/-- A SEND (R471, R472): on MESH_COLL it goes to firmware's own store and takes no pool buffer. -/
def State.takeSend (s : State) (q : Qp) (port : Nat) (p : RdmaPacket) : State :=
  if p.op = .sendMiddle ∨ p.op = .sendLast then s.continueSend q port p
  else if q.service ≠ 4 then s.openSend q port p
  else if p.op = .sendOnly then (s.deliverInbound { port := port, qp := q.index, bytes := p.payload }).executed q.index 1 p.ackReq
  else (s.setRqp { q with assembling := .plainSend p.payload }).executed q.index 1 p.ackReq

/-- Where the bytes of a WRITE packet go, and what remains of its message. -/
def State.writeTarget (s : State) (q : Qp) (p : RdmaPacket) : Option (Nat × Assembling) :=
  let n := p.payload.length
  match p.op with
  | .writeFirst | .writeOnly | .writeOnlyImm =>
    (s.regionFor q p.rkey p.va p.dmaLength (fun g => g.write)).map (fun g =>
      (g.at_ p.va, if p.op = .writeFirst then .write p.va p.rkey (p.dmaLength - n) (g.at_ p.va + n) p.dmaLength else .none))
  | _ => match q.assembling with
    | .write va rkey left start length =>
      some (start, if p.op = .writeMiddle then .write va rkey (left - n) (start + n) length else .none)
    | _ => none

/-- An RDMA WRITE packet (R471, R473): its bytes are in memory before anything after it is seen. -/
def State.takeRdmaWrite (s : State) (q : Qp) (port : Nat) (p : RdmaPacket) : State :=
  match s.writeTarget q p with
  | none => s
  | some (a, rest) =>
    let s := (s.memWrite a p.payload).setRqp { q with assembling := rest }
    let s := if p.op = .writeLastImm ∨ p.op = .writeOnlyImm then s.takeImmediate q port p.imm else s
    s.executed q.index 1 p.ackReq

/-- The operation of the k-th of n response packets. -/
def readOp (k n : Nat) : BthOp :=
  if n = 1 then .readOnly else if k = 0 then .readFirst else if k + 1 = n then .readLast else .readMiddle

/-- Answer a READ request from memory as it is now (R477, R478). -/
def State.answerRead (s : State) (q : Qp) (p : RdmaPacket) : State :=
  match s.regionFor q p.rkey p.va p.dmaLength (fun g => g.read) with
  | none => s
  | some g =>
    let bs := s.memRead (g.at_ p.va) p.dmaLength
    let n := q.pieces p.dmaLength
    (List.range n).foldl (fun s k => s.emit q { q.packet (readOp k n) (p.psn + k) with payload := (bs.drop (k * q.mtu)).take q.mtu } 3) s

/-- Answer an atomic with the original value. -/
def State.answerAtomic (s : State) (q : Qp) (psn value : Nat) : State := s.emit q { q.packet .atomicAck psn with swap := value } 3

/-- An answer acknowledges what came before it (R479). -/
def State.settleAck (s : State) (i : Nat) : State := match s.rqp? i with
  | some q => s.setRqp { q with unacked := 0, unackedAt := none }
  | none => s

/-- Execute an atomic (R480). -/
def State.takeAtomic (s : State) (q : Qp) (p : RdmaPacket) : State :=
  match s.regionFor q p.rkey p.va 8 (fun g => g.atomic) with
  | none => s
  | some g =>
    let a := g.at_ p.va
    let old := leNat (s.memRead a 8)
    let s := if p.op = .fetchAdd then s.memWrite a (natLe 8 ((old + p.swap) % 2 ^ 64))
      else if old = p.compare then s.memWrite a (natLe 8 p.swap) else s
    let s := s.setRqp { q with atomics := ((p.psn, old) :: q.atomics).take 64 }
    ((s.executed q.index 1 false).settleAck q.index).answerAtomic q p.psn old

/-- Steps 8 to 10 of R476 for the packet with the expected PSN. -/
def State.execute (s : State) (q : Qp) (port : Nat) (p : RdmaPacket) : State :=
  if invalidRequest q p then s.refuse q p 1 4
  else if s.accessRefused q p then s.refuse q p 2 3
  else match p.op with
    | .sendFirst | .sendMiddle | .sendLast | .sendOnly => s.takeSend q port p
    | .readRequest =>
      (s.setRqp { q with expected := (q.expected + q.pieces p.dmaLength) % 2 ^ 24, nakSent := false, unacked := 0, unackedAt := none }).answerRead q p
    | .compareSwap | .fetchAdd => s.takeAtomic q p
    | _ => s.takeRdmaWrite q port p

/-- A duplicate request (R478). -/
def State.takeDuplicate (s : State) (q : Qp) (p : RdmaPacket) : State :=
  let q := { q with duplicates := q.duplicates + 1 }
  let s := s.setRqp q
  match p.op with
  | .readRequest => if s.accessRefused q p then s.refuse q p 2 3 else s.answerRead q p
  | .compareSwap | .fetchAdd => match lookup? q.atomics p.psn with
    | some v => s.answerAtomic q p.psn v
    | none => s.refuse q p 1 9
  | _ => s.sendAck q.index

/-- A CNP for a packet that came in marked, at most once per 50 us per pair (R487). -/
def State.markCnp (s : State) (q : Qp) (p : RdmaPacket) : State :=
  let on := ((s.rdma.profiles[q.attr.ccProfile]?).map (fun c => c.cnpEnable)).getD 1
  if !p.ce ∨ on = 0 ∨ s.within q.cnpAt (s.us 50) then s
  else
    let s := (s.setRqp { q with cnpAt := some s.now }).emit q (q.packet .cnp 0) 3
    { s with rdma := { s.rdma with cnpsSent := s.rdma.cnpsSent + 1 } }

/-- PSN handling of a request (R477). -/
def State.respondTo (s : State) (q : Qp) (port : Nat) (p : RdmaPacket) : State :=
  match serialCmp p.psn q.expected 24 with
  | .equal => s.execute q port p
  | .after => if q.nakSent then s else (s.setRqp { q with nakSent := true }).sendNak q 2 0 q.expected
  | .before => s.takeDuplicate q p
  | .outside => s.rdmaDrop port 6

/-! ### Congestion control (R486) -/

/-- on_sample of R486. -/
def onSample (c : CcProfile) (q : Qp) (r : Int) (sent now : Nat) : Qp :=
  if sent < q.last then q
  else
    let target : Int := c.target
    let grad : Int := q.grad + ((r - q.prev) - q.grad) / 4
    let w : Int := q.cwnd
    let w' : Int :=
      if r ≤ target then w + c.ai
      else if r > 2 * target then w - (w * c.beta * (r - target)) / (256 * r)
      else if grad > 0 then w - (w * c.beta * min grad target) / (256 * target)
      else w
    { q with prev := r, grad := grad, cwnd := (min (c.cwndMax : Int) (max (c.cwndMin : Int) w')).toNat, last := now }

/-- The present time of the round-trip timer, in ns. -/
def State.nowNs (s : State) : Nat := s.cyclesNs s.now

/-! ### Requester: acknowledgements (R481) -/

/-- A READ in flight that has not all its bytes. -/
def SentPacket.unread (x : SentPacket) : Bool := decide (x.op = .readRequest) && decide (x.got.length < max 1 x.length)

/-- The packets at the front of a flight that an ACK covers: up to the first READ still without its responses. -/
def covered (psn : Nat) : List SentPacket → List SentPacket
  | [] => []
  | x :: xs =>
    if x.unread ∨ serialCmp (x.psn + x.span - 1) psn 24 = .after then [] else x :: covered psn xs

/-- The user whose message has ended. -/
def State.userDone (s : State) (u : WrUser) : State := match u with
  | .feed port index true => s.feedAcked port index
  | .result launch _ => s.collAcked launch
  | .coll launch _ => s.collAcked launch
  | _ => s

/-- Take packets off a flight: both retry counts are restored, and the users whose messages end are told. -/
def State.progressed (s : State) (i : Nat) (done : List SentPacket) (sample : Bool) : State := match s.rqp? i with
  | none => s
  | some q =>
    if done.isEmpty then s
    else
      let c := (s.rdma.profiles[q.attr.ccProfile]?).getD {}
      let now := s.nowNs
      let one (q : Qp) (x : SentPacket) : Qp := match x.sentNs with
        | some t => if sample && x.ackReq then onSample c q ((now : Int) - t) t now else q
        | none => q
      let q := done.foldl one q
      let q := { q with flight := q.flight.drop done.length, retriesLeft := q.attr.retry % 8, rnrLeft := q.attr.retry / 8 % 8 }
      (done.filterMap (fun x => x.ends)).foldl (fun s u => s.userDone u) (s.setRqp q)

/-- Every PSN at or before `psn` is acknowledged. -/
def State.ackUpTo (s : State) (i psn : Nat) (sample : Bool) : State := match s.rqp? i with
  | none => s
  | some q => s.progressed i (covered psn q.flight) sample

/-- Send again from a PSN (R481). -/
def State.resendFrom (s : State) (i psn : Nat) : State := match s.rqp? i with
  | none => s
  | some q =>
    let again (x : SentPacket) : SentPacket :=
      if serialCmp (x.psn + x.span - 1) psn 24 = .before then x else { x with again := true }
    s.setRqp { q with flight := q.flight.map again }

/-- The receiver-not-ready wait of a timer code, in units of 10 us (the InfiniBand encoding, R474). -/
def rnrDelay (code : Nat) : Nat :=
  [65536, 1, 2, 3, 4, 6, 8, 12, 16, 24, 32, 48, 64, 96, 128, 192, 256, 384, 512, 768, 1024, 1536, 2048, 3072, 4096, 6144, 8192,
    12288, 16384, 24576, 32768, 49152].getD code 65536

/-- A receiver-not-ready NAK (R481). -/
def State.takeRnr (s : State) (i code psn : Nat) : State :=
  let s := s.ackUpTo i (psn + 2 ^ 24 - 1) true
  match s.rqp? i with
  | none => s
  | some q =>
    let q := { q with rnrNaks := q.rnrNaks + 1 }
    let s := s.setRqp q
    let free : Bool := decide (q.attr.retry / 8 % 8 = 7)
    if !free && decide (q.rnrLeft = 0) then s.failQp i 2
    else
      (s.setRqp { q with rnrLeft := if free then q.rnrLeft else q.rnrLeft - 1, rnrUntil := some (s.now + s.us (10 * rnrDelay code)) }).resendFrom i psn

------------

*What is being asked*:
Please reproduce, exactly as they appear above, the lines from the line containing "psn q.flight) sample" up to and including the line containing "NAK (R481). -/".

*Answer to the exercise*:
  | some q => s.progressed i (covered psn q.flight) sample

/-- Send again from a PSN (R481). -/
def State.resendFrom (s : State) (i psn : Nat) : State := match s.rqp? i with
  | none => s
  | some q =>
    let again (x : SentPacket) : SentPacket :=
      if serialCmp (x.psn + x.span - 1) psn 24 = .before then x else { x with again := true }
    s.setRqp { q with flight := q.flight.map again }

/-- The receiver-not-ready wait of a timer code, in units of 10 us (the InfiniBand encoding, R474). -/
def rnrDelay (code : Nat) : Nat :=
  [65536, 1, 2, 3, 4, 6, 8, 12, 16, 24, 32, 48, 64, 96, 128, 192, 256, 384, 512, 768, 1024, 1536, 2048, 3072, 4096, 6144, 8192,
    12288, 16384, 24576, 32768, 49152].getD code 65536

/-- A receiver-not-ready NAK (R481). -/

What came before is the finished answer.